GIVEN RECORDS below:

/-- A select register after a host write: a listed source that the register's class takes, EN, and OVF, which a 1 clears (21 R390). -/
def selectAfter (listed : Nat → Bool) (v : Nat) (old : Word) : Word :=
  if listed (v % 256) then BitVec.ofNat 32 (v % 512) ||| (if old.getLsbD 9 && !v.testBit 9 then 0x200#32 else 0#32) else old

/-- Only the mailbox and its vector differ: the command is over with a code and a result (20 R365). -/
structure Finished (s t : State) (code result : Nat) : Prop where
  busy : t.mail.busy = false
  begun : t.mail.begun = false
  code : t.mail.code = code
  result : t.mail.result = natBytes 8 result ++ List.replicate 120 0#8
  rest : { t with mail := s.mail, msix := s.msix } = s

end Sys2Proof.Machine
end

End of GIVEN RECORDS.

* PROBLEM
Could you write out, exactly as given, the lines from the one holding "(20 R365). -/" through the end of the listing, and nothing else?

* SOLUTION TO THIS EXERCISE
/-- Only the mailbox and its vector differ: the command is over with a code and a result (20 R365). -/
structure Finished (s t : State) (code result : Nat) : Prop where
  busy : t.mail.busy = false
  begun : t.mail.begun = false
  code : t.mail.code = code
  result : t.mail.result = natBytes 8 result ++ List.replicate 120 0#8
  rest : { t with mail := s.mail, msix := s.msix } = s

end Sys2Proof.Machine
end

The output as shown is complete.